(RECORDS SHOWN begins)

/-- Settles O19: the VoiceCount voices are a whole number of TICKs, and the TICKs from the start of the round reach its
end. -/
theorem roundEmitsTheExactMix : Obligations.RoundEmitsTheExactMix := by
  intro s h hfull hrr outL outR
  have hsums := h.sums_at_start hrr
  have hstart := State.inRound_zero hrr hsums
  have hticks : s.cfg.voiceCount / Spec.pair s * Spec.pair s = s.cfg.voiceCount := by
    have heven := h.voices_even
    unfold Spec.pair
    split <;> omega
  obtain ⟨k, hk⟩ : ∃ k, s.cfg.voiceCount / Spec.pair s = k + 1 := by
    have htwo := h.voices_ge_two
    refine Nat.exists_eq_succ_of_ne_zero fun hzero => ?_
    rw [hzero, Nat.zero_mul] at hticks
    omega
  have hround := State.perform_restOfRound (r := s.response) hfull hrr hsums k (hstart.symm ▸ h) (by rw [← hk]; omega)
  rw [hstart] at hround
  exact hk ▸ hround

end Sys2Proof.Machine
end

(RECORDS SHOWN ends)

■ WHAT IS NEEDED
If a line in the records holds the string "State", copy it.

■ COMPLETED TASK
  have hstart := State.inRound_zero hrr hsums
  have hround := State.perform_restOfRound (r := s.response) hfull hrr hsums k (hstart.symm ▸ h) (by rw [← hk]; omega)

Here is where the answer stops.